For example, you can do:

// Normal Multiplication

void mul(int& x) {

x = x * 4;

}

// Optimized Multiplication

void mul(int& x) {

x = x << 2;

}

And for division:

// Normal Division

void div(unsigned int& x) {

x = x / 4;

}

// Optimized Division

void div(unsigned int& x) {

x = x >> 2;

}

Unlike the modulus optimization trick, the multiplication trick does work for both signed and unsigned variables, so the compiler is safe to optimize these cases for you.

In the case of the division trick there is a problem that may happen if you have a negative signed number. If you divide a negative integer and the result should have a remainder, then using shifts may give you the wrong result (for example, -1/2 should be 0, but -1>>1 is -1).

Compilers are able to optimize signed division by powers of two using shifts and interesting logic to account for the possible errors.

For the reason that compilers will make the necessary optimizations for you, it is generally better to leave the code as normal multiplications and divisions for readability and to prevent mistakes.

If you're dealing with low level assembly, you'd obviously want to be doing the shifts where possible instead of using mul and div.

Hi!

ReplyDeleteI've just discovered your blog and it's pretty interesting.

I just wanted to point something about this optimization trick.

The division being replaced by a shift is an optimization for sure.

However, the multiplication case "it depends".

The "mul" instruction doesn't take long.

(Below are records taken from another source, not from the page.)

-- ==== Sys2Proof/Laws/Clock.lean ====
section
/-! SUPPORT. What the shared operations leave of the clock domain: the clock, its flag, the count and its flag. -/

set_option linter.unusedTactic false
set_option linter.unnecessarySeqFocus false
set_option linter.unreachableTactic false
set_option linter.unusedSimpArgs false

namespace Sys2Proof.Machine

variable (s : State)

/-! ### nextJob -/

@[simp] theorem nextJob_clockValid : (s.nextJob).tke.clockValid = s.tke.clockValid := by
  unfold State.nextJob; try dsimp only
  (repeat' split) <;> first | rfl | simp
@[simp] theorem nextJob_minute : (s.nextJob).tke.minute = s.tke.minute := by
  unfold State.nextJob; try dsimp only
  (repeat' split) <;> first | rfl | simp
@[simp] theorem nextJob_sinceUp : (s.nextJob).tke.sinceUp = s.tke.sinceUp := by
  unfold State.nextJob; try dsimp only
  (repeat' split) <;> first | rfl | simp
@[simp] theorem nextJob_counting : (s.nextJob).tke.counting = s.tke.counting := by
  unfold State.nextJob; try dsimp only
  (repeat' split) <;> first | rfl | simp

/-! ### queueJobs -/

@[simp] theorem queueJobs_clockValid (j : List Job) : (s.queueJobs j).tke.clockValid = s.tke.clockValid := by
  unfold State.queueJobs; try dsimp only
  (repeat' split) <;> first | rfl | simp
@[simp] theorem queueJobs_minute (j : List Job) : (s.queueJobs j).tke.minute = s.tke.minute := by
  unfold State.queueJobs; try dsimp only
  (repeat' split) <;> first | rfl | simp
@[simp] theorem queueJobs_sinceUp (j : List Job) : (s.queueJobs j).tke.sinceUp = s.tke.sinceUp := by
  unfold State.queueJobs; try dsimp only
  (repeat' split) <;> first | rfl | simp
@[simp] theorem queueJobs_counting (j : List Job) : (s.queueJobs j).tke.counting = s.tke.counting := by
  unfold State.queueJobs; try dsimp only
  (repeat' split) <;> first | rfl | simp

/-! ### submit -/

@[simp] theorem submit_clockValid (h : Holder) (m : Nat) (p : List PlannedToken) (l : List Nat) : (s.submit h m p l).tke.clockValid = s.tke.clockValid := by
  unfold State.submit; try dsimp only
  (repeat' split) <;> first | rfl | simp
@[simp] theorem submit_minute (h : Holder) (m : Nat) (p : List PlannedToken) (l : List Nat) : (s.submit h m p l).tke.minute = s.tke.minute := by
  unfold State.submit; try dsimp only
  (repeat' split) <;> first | rfl | simp
@[simp] theorem submit_sinceUp (h : Holder) (m : Nat) (p : List PlannedToken) (l : List Nat) : (s.submit h m p l).tke.sinceUp = s.tke.sinceUp := by
  unfold State.submit; try dsimp only
  (repeat' split) <;> first | rfl | simp
@[simp] theorem submit_counting (h : Holder) (m : Nat) (p : List PlannedToken) (l : List Nat) : (s.submit h m p l).tke.counting = s.tke.counting := by
  unfold State.submit; try dsimp only
  (repeat' split) <;> first | rfl | simp

/-! ### issueOffice -/

@[simp] theorem issueOffice_clockValid (q : CtxRequest) (v : RecordView) : (s.issueOffice q v).tke.clockValid = s.tke.clockValid := by
  unfold State.issueOffice; try dsimp only
  (repeat' split) <;> first | rfl | simp
@[simp] theorem issueOffice_minute (q : CtxRequest) (v : RecordView) : (s.issueOffice q v).tke.minute = s.tke.minute := by
  unfold State.issueOffice; try dsimp only
  (repeat' split) <;> first | rfl | simp
@[simp] theorem issueOffice_sinceUp (q : CtxRequest) (v : RecordView) : (s.issueOffice q v).tke.sinceUp = s.tke.sinceUp := by
  unfold State.issueOffice; try dsimp only
  (repeat' split) <;> first | rfl | simp
@[simp] theorem issueOffice_counting (q : CtxRequest) (v : RecordView) : (s.issueOffice q v).tke.counting = s.tke.counting := by
  unfold State.issueOffice; try dsimp only
  (repeat' split) <;> first | rfl | simp

/-! ### proceed -/

@[simp] theorem proceed_clockValid (h : Holder) : (s.proceed h).tke.clockValid = s.tke.clockValid := by
  unfold State.proceed; try dsimp only
  (repeat' split) <;> first | rfl | simp
@[simp] theorem proceed_minute (h : Holder) : (s.proceed h).tke.minute = s.tke.minute := by
  unfold State.proceed; try dsimp only
  (repeat' split) <;> first | rfl | simp
@[simp] theorem proceed_sinceUp (h : Holder) : (s.proceed h).tke.sinceUp = s.tke.sinceUp := by
  unfold State.proceed; try dsimp only
  (repeat' split) <;> first | rfl | simp
@[simp] theorem proceed_counting (h : Holder) : (s.proceed h).tke.counting = s.tke.counting := by
  unfold State.proceed; try dsimp only
  (repeat' split) <;> first | rfl | simp

/-! ### resume -/

@[simp] theorem resume_clockValid (h : Holder) : (s.resume h).tke.clockValid = s.tke.clockValid := by
  unfold State.resume; try dsimp only
  (repeat' split) <;> first | rfl | simp
@[simp] theorem resume_minute (h : Holder) : (s.resume h).tke.minute = s.tke.minute := by
  unfold State.resume; try dsimp only
  (repeat' split) <;> first | rfl | simp
@[simp] theorem resume_sinceUp (h : Holder) : (s.resume h).tke.sinceUp = s.tke.sinceUp := by
  unfold State.resume; try dsimp only
  (repeat' split) <;> first | rfl | simp
@[simp] theorem resume_counting (h : Holder) : (s.resume h).tke.counting = s.tke.counting := by
  unfold State.resume; try dsimp only
  (repeat' split) <;> first | rfl | simp

@[simp] theorem withdraw_clockValid (k : Tke) (h : Holder) : (k.withdraw h).clockValid = k.clockValid := rfl
@[simp] theorem withdraw_minute (k : Tke) (h : Holder) : (k.withdraw h).minute = k.minute := rfl
@[simp] theorem withdraw_sinceUp (k : Tke) (h : Holder) : (k.withdraw h).sinceUp = k.sinceUp := rfl
@[simp] theorem withdraw_counting (k : Tke) (h : Holder) : (k.withdraw h).counting = k.counting := rfl

/-! ### windBack -/

@[simp] theorem windBack_clockValid (h : Holder) (m : StopMark) : (s.windBack h m).tke.clockValid = s.tke.clockValid := by
  unfold State.windBack; try dsimp only
  (repeat' split) <;> first | rfl | simp
@[simp] theorem windBack_minute (h : Holder) (m : StopMark) : (s.windBack h m).tke.minute = s.tke.minute := by
  unfold State.windBack; try dsimp only
  (repeat' split) <;> first | rfl | simp
@[simp] theorem windBack_sinceUp (h : Holder) (m : StopMark) : (s.windBack h m).tke.sinceUp = s.tke.sinceUp := by
  unfold State.windBack; try dsimp only
  (repeat' split) <;> first | rfl | simp
@[simp] theorem windBack_counting (h : Holder) (m : StopMark) : (s.windBack h m).tke.counting = s.tke.counting := by
  unfold State.windBack; try dsimp only
  (repeat' split) <;> first | rfl | simp

/-! ### cancelCtx -/

@[simp] theorem cancelCtx_clockValid (h : Holder) : (s.cancelCtx h).tke.clockValid = s.tke.clockValid := by
  unfold State.cancelCtx; try dsimp only
  (repeat' split) <;> first | rfl | simp
@[simp] theorem cancelCtx_minute (h : Holder) : (s.cancelCtx h).tke.minute = s.tke.minute := by
  unfold State.cancelCtx; try dsimp only
  (repeat' split) <;> first | rfl | simp
@[simp] theorem cancelCtx_sinceUp (h : Holder) : (s.cancelCtx h).tke.sinceUp = s.tke.sinceUp := by
  unfold State.cancelCtx; try dsimp only
  (repeat' split) <;> first | rfl | simp
@[simp] theorem cancelCtx_counting (h : Holder) : (s.cancelCtx h).tke.counting = s.tke.counting := by
  unfold State.cancelCtx; try dsimp only
  (repeat' split) <;> first | rfl | simp

/-! ### engineNotice -/

@[simp] theorem engineNotice_clockValid (h : Holder) : (State.engineNotice h s).tke.clockValid = s.tke.clockValid := by
  unfold State.engineNotice; try dsimp only
  (repeat' split) <;> first | rfl | simp
@[simp] theorem engineNotice_minute (h : Holder) : (State.engineNotice h s).tke.minute = s.tke.minute := by
  unfold State.engineNotice; try dsimp only
  (repeat' split) <;> first | rfl | simp
@[simp] theorem engineNotice_sinceUp (h : Holder) : (State.engineNotice h s).tke.sinceUp = s.tke.sinceUp := by
  unfold State.engineNotice; try dsimp only
  (repeat' split) <;> first | rfl | simp
@[simp] theorem engineNotice_counting (h : Holder) : (State.engineNotice h s).tke.counting = s.tke.counting := by
  unfold State.engineNotice; try dsimp only
  (repeat' split) <;> first | rfl | simp

/-! ### abandonOffice -/

@[simp] theorem abandonOffice_clockValid (w : CtxState) : (s.abandonOffice w).tke.clockValid = s.tke.clockValid := by
  unfold State.abandonOffice; try dsimp only
  (repeat' split) <;> first | rfl | simp
@[simp] theorem abandonOffice_minute (w : CtxState) : (s.abandonOffice w).tke.minute = s.tke.minute := by
  unfold State.abandonOffice; try dsimp only
  (repeat' split) <;> first | rfl | simp
@[simp] theorem abandonOffice_sinceUp (w : CtxState) : (s.abandonOffice w).tke.sinceUp = s.tke.sinceUp := by
  unfold State.abandonOffice; try dsimp only
  (repeat' split) <;> first | rfl | simp
@[simp] theorem abandonOffice_counting (w : CtxState) : (s.abandonOffice w).tke.counting = s.tke.counting := by
  unfold State.abandonOffice; try dsimp only
  (repeat' split) <;> first | rfl | simp

/-! ### abandon -/

@[simp] theorem abandon_clockValid (h : Holder) (w : CtxState) : (s.abandon h w).tke.clockValid = s.tke.clockValid := by
  unfold State.abandon; try dsimp only
  (repeat' split) <;> first | rfl | simp
@[simp] theorem abandon_minute (h : Holder) (w : CtxState) : (s.abandon h w).tke.minute = s.tke.minute := by
  unfold State.abandon; try dsimp only
  (repeat' split) <;> first | rfl | simp
@[simp] theorem abandon_sinceUp (h : Holder) (w : CtxState) : (s.abandon h w).tke.sinceUp = s.tke.sinceUp := by
  unfold State.abandon; try dsimp only
  (repeat' split) <;> first | rfl | simp
@[simp] theorem abandon_counting (h : Holder) (w : CtxState) : (s.abandon h w).tke.counting = s.tke.counting := by
  unfold State.abandon; try dsimp only
  (repeat' split) <;> first | rfl | simp

/-! ### leaveUp -/

@[simp] theorem leaveUp_clockValid : (s.leaveUp).tke.clockValid = s.tke.clockValid := by
  unfold State.leaveUp; try dsimp only
  (repeat' split) <;> first | rfl | simp
@[simp] theorem leaveUp_minute : (s.leaveUp).tke.minute = s.tke.minute := by
  unfold State.leaveUp; try dsimp only
  (repeat' split) <;> first | rfl | simp

/-! ### enterDetect -/

@[simp] theorem enterDetect_clockValid : (s.enterDetect).tke.clockValid = s.tke.clockValid := by
  unfold State.enterDetect; try dsimp only
  (repeat' split) <;> first | rfl | simp
@[simp] theorem enterDetect_minute : (s.enterDetect).tke.minute = s.tke.minute := by
  unfold State.enterDetect; try dsimp only
  (repeat' split) <;> first | rfl | simp

/-! ### enterUp -/

@[simp] theorem enterUp_clockValid : (s.enterUp).tke.clockValid = s.tke.clockValid := by
  unfold State.enterUp; try dsimp only
  (repeat' split) <;> first | rfl | simp
@[simp] theorem enterUp_minute : (s.enterUp).tke.minute = s.tke.minute := by
  unfold State.enterUp; try dsimp only
  (repeat' split) <;> first | rfl | simp

/-! ### enterSlip -/

@[simp] theorem enterSlip_clockValid : (s.enterSlip).tke.clockValid = s.tke.clockValid := by
  unfold State.enterSlip; try dsimp only
  (repeat' split) <;> first | rfl | simp
@[simp] theorem enterSlip_minute : (s.enterSlip).tke.minute = s.tke.minute := by
  unfold State.enterSlip; try dsimp only
  (repeat' split) <;> first | rfl | simp

/-! ### giveUp -/

@[simp] theorem giveUp_clockValid : (s.giveUp).tke.clockValid = s.tke.clockValid := by
  unfold State.giveUp; try dsimp only
  (repeat' split) <;> first | rfl | simp
@[simp] theorem giveUp_minute : (s.giveUp).tke.minute = s.tke.minute := by
  unfold State.giveUp; try dsimp only
  (repeat' split) <;> first | rfl | simp

/-! ### rateChanged -/

@[simp] theorem rateChanged_clockValid : (s.rateChanged).tke.clockValid = s.tke.clockValid := by
  unfold State.rateChanged; try dsimp only
  (repeat' split) <;> first | rfl | simp
@[simp] theorem rateChanged_minute : (s.rateChanged).tke.minute = s.tke.minute := by
  unfold State.rateChanged; try dsimp only
  (repeat' split) <;> first | rfl | simp

/-! ### goodParcel -/

@[simp] theorem goodParcel_clockValid (k : Nat) (b : BitVec 4) (l : List Byte) : (s.goodParcel k b l).tke.clockValid = s.tke.clockValid := by
  unfold State.goodParcel; try dsimp only
  (repeat' split) <;> first | rfl | simp
@[simp] theorem goodParcel_minute (k : Nat) (b : BitVec 4) (l : List Byte) : (s.goodParcel k b l).tke.minute = s.tke.minute := by
  unfold State.goodParcel; try dsimp only
  (repeat' split) <;> first | rfl | simp

/-! ### badParcel -/

@[simp] theorem badParcel_clockValid : (s.badParcel).tke.clockValid = s.tke.clockValid := by
  unfold State.badParcel; try dsimp only
  (repeat' split) <;> first | rfl | simp
@[simp] theorem badParcel_minute : (s.badParcel).tke.minute = s.tke.minute := by
  unfold State.badParcel; try dsimp only
  (repeat' split) <;> first | rfl | simp

/-! ### judged -/

@[simp] theorem judged_clockValid (p : Judged) : (s.judged p).tke.clockValid = s.tke.clockValid := by
  unfold State.judged; try dsimp only
  (repeat' split) <;> first | rfl | simp
@[simp] theorem judged_minute (p : Judged) : (s.judged p).tke.minute = s.tke.minute := by
  unfold State.judged; try dsimp only
  (repeat' split) <;> first | rfl | simp

/-! ### receive -/

@[simp] theorem receive_clockValid (n : Nat) : (receive n s).tke.clockValid = s.tke.clockValid := by
  induction n generalizing s with
  | zero => rfl
  | succ n ih =>
    unfold receive
    (repeat' split) <;> first | rfl | simp [ih]
@[simp] theorem receive_minute (n : Nat) : (receive n s).tke.minute = s.tke.minute := by
  induction n generalizing s with
  | zero => rfl
  | succ n ih =>
    unfold receive
    (repeat' split) <;> first | rfl | simp [ih]

/-! ### receiveBytes -/

@[simp] theorem receiveBytes_clockValid (l : List Byte) : (s.receiveBytes l).tke.clockValid = s.tke.clockValid := by
  unfold State.receiveBytes; try dsimp only
  (repeat' split) <;> first | rfl | simp
@[simp] theorem receiveBytes_minute (l : List Byte) : (s.receiveBytes l).tke.minute = s.tke.minute := by
  unfold State.receiveBytes; try dsimp only
  (repeat' split) <;> first | rfl | simp

/-! ### linkReset -/

@[simp] theorem linkReset_clockValid : (s.linkReset).tke.clockValid = s.tke.clockValid := by
  unfold State.linkReset; try dsimp only
  (repeat' split) <;> first | rfl | simp
@[simp] theorem linkReset_minute : (s.linkReset).tke.minute = s.tke.minute := by
  unfold State.linkReset; try dsimp only
  (repeat' split) <;> first | rfl | simp

/-! ### engineRun -/

@[simp] theorem engineRun_clockValid : (s.engineRun).tke.clockValid = s.tke.clockValid := by
  unfold State.engineRun; try dsimp only
  (repeat' split) <;> first | rfl | simp
@[simp] theorem engineRun_minute : (s.engineRun).tke.minute = s.tke.minute := by
  unfold State.engineRun; try dsimp only
  (repeat' split) <;> first | rfl | simp
@[simp] theorem engineRun_sinceUp : (s.engineRun).tke.sinceUp = s.tke.sinceUp := by
  unfold State.engineRun; try dsimp only
  (repeat' split) <;> first | rfl | simp
@[simp] theorem engineRun_counting : (s.engineRun).tke.counting = s.tke.counting := by
  unfold State.engineRun; try dsimp only
  (repeat' split) <;> first | rfl | simp

/-! ### The count of minutes since up is set to 0 or left -/

/-- The count is left, or it is 0. -/
def sameOrZero (s t : State) : Prop := t.tke.sinceUp = s.tke.sinceUp ∨ t.tke.sinceUp = 0

theorem sameOrZero.trans {s t u : State} (h : sameOrZero s t) (k : sameOrZero t u) : sameOrZero s u := by
  unfold sameOrZero at *; omega

theorem sameOrZero.of_tke {s t : State} (h : t.tke = s.tke) : sameOrZero s t := Or.inl (by rw [h])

In fact there's little performance gain over shift.

However, the most important part is instruction pairing.

At least until the P4, when instruction pairing, many processors can't pair two shifts in a row. Unfortunately the instruction pairing section seems to have been removed from the Intel System Programming Manual; so I don't know if it remains true for recent processors.

In other words:

//These lines are executed concurrently. Is as fast as executing only one line

C = A * 2;

D = B * 2;

//These lines are executed concurrently. Is as fast as executing only one line

C = A * 2;

D = B << 1;

//These lines are serialized. Takes two cycles or more (slower)

C = A << 1;

D = B << 1;

The reason for this is that there is only one shifting unit found in the CPU pipelines.

If you're interested about this (and want to try if it still applies) check out the old Intel manual:

http://www.intel.com/design/pentiumii/manuals/243192.htm

Cheers

Dark Sylinc

Hey Dark Sylinc,

ReplyDeleteThanks for the interesting comment, although I'm pretty sure it no-longer applies on core 2 duo processors.

The reciprocal throughput of shifts is 0.5 cycles, while imul is 1 cycle.

The latency of the shift is 1 cycle, and the imul is 3.

So looks like its always better to use shifts for those processors.

Check out the Instruction tables manual here:

http://www.agner.org/optimize/

(Also every manual on that site is very nice so I recommend them all)